Task details
The entries below contain a stretch that opens with the line containing "(answerMemory_other d r h 128" and closes with the line containing "NONE meets the error (R160). -/"; set down that stretch exactly, both ends included, and nothing else.

Supplied material

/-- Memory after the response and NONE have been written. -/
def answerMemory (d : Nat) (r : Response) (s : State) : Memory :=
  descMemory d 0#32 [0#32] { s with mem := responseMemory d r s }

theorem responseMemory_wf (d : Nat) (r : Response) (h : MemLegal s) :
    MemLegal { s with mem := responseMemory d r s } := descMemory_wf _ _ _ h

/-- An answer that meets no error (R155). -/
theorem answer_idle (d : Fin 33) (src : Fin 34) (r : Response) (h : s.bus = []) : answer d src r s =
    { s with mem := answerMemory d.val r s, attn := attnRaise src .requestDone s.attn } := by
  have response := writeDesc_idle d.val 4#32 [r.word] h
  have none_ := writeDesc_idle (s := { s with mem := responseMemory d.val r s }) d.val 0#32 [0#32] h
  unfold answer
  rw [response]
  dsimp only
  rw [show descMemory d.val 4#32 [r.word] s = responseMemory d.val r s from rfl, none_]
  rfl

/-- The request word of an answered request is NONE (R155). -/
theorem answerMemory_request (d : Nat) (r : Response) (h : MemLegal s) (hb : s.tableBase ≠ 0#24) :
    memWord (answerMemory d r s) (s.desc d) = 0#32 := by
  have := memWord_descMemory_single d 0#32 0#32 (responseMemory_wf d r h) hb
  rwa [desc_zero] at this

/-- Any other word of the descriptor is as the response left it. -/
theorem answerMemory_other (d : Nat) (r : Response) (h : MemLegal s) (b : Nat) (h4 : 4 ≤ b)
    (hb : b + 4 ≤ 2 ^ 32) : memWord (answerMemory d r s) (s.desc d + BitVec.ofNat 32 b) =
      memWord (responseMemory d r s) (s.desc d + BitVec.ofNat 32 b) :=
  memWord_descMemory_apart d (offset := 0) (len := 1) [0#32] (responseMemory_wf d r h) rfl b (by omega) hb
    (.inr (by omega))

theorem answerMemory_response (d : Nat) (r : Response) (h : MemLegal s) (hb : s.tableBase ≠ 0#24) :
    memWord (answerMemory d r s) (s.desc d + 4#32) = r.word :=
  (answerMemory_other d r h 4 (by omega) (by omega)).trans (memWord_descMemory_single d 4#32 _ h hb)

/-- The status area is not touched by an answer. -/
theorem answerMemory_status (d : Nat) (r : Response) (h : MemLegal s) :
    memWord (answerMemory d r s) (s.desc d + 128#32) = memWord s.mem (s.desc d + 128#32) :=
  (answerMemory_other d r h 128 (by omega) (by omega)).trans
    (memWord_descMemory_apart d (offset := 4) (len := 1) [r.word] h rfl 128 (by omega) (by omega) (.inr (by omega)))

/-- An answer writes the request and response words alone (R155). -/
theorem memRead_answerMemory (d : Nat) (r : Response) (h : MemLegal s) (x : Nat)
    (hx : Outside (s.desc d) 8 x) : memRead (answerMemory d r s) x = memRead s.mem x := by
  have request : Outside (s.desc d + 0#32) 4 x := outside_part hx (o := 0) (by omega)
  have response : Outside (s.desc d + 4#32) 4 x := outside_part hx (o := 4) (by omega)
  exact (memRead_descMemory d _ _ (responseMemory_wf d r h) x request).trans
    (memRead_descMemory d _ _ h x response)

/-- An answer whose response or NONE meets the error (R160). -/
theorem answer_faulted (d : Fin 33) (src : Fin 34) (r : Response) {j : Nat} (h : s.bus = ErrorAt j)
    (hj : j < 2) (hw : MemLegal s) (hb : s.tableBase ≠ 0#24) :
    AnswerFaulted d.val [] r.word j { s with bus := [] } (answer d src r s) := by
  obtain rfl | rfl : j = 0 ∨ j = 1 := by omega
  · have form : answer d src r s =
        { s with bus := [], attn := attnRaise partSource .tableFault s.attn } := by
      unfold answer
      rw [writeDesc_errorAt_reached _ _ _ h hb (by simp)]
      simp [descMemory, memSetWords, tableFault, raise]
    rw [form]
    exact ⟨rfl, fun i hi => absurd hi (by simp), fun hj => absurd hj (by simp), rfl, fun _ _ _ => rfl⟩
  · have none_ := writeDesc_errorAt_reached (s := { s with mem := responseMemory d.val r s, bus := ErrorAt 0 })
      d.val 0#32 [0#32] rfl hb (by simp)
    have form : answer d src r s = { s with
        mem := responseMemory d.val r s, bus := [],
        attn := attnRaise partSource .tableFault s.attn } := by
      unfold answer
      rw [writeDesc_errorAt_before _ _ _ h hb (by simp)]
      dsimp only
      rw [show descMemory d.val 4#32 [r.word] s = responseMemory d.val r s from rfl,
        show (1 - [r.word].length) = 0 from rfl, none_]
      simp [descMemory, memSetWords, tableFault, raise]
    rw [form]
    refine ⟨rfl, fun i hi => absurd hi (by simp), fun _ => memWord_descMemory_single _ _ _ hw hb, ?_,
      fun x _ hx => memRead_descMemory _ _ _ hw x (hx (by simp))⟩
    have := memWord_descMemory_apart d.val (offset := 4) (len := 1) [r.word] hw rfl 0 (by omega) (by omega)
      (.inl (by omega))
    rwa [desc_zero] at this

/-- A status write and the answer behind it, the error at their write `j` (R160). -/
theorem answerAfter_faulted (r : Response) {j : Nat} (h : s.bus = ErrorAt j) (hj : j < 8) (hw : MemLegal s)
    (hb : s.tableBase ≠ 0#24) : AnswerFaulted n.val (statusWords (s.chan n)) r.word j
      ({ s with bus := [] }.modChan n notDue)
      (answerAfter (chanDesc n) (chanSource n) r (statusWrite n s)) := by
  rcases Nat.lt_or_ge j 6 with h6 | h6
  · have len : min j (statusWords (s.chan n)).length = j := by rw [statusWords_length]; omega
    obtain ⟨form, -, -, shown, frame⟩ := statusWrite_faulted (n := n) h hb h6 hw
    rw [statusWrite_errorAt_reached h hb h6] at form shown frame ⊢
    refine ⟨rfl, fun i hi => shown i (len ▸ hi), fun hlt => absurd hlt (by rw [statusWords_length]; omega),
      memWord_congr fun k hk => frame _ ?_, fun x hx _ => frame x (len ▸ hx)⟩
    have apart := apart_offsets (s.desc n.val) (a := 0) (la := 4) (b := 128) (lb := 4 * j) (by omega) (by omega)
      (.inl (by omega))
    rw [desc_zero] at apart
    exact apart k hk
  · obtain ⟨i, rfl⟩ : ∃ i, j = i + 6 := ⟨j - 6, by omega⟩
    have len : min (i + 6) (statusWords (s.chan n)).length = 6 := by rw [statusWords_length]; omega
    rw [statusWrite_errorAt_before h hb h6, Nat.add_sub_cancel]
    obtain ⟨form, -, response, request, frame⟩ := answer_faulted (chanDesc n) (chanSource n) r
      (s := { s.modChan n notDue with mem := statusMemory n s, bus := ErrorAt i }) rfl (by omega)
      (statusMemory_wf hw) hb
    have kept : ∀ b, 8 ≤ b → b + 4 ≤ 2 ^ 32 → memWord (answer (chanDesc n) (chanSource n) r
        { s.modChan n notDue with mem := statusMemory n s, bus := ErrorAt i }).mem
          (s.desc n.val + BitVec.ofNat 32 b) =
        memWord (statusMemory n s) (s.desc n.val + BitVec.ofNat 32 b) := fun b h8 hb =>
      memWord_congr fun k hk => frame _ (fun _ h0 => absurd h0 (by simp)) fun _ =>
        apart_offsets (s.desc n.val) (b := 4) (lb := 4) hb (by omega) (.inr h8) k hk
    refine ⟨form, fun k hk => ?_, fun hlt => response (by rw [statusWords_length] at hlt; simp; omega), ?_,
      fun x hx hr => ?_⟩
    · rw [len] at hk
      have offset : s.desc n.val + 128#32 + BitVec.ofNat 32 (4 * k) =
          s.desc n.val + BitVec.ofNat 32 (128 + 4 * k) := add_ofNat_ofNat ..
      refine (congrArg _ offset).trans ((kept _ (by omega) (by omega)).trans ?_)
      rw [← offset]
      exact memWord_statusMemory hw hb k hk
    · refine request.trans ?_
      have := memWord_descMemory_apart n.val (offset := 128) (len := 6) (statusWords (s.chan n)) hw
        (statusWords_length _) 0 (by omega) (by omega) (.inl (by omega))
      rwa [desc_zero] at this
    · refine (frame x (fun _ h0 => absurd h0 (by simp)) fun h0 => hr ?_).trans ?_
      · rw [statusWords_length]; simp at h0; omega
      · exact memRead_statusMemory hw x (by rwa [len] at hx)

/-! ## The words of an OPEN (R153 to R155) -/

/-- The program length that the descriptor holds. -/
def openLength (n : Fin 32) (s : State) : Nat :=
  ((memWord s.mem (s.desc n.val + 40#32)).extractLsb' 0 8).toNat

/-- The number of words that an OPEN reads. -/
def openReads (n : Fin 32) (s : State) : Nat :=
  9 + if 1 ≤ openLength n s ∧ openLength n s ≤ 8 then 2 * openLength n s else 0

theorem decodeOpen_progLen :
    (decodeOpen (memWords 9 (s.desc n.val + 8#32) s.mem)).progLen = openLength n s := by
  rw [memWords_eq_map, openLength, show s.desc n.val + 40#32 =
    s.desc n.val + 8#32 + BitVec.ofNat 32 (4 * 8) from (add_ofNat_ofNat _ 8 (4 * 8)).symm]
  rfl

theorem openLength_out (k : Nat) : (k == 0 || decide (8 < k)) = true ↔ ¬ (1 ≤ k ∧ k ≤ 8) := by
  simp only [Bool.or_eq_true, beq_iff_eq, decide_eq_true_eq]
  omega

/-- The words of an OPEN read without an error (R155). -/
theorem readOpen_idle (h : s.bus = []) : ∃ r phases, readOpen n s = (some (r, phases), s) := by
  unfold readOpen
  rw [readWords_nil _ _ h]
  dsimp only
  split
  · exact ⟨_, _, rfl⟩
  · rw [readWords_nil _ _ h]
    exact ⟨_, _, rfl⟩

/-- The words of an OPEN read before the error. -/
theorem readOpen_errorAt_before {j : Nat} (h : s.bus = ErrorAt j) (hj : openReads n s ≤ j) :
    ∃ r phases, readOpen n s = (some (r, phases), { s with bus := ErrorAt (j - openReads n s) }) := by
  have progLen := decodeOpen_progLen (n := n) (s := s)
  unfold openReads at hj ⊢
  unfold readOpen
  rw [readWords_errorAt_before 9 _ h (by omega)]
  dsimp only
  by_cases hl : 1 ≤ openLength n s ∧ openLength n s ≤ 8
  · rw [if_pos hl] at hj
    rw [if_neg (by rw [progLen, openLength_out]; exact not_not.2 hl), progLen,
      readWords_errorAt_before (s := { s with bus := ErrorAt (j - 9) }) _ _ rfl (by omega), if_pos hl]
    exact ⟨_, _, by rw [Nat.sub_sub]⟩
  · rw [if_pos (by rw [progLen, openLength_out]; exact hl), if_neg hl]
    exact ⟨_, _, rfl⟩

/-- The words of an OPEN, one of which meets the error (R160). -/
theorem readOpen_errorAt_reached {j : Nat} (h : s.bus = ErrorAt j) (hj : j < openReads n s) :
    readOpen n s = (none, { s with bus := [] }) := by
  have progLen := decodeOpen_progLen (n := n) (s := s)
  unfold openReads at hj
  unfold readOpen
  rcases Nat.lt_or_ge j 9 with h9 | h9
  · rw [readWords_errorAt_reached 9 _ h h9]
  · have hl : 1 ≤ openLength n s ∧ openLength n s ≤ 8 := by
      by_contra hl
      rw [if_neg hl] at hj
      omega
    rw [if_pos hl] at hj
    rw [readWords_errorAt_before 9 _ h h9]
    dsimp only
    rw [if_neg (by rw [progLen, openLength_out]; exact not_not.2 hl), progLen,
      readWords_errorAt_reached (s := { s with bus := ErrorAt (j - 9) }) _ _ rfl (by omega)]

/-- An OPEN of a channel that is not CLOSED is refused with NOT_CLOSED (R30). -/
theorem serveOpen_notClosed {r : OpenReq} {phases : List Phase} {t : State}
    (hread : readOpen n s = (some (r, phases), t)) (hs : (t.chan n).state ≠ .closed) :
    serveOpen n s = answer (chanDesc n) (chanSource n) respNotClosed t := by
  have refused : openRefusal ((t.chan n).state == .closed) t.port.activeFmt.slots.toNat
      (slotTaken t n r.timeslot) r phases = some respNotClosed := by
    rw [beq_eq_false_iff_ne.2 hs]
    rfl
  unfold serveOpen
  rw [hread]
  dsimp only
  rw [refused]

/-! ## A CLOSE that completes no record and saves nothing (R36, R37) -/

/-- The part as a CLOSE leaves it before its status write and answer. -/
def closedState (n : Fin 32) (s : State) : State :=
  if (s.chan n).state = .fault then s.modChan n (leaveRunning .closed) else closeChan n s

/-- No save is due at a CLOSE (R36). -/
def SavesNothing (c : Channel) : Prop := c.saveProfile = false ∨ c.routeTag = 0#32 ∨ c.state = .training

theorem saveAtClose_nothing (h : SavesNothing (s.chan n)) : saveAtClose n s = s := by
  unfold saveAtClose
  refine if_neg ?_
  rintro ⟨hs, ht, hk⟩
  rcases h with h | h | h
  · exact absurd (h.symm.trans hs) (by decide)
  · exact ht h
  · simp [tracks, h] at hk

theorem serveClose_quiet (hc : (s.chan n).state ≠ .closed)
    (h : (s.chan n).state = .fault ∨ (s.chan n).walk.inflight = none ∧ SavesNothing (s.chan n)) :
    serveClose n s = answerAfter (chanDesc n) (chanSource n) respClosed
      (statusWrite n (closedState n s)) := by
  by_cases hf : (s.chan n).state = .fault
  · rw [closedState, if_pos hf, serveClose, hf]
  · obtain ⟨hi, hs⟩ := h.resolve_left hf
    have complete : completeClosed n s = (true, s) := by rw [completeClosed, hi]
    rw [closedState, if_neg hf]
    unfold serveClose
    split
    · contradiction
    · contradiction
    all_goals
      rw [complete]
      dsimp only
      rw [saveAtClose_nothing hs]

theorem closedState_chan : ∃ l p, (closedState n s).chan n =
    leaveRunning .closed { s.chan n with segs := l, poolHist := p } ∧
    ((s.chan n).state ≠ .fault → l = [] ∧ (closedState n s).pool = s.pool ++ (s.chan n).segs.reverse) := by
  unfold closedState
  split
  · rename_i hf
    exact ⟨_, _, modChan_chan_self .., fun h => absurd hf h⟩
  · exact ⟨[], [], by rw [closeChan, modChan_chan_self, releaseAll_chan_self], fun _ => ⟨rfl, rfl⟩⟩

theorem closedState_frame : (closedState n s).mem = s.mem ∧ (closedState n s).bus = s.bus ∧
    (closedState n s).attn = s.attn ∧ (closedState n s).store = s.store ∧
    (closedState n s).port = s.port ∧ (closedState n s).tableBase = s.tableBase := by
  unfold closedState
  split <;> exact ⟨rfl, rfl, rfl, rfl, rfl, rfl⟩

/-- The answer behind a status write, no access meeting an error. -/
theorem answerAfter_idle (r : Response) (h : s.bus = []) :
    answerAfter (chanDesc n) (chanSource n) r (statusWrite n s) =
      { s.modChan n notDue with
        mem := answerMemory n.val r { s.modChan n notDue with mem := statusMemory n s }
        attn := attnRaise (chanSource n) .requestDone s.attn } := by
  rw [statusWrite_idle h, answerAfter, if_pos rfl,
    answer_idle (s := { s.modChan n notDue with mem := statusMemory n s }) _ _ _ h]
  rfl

Task answer
  (answerMemory_other d r h 128 (by omega) (by omega)).trans
    (memWord_descMemory_apart d (offset := 4) (len := 1) [r.word] h rfl 128 (by omega) (by omega) (.inr (by omega)))

/-- An answer writes the request and response words alone (R155). -/
theorem memRead_answerMemory (d : Nat) (r : Response) (h : MemLegal s) (x : Nat)
    (hx : Outside (s.desc d) 8 x) : memRead (answerMemory d r s) x = memRead s.mem x := by
  have request : Outside (s.desc d + 0#32) 4 x := outside_part hx (o := 0) (by omega)
  have response : Outside (s.desc d + 4#32) 4 x := outside_part hx (o := 4) (by omega)
  exact (memRead_descMemory d _ _ (responseMemory_wf d r h) x request).trans
    (memRead_descMemory d _ _ h x response)

/-- An answer whose response or NONE meets the error (R160). -/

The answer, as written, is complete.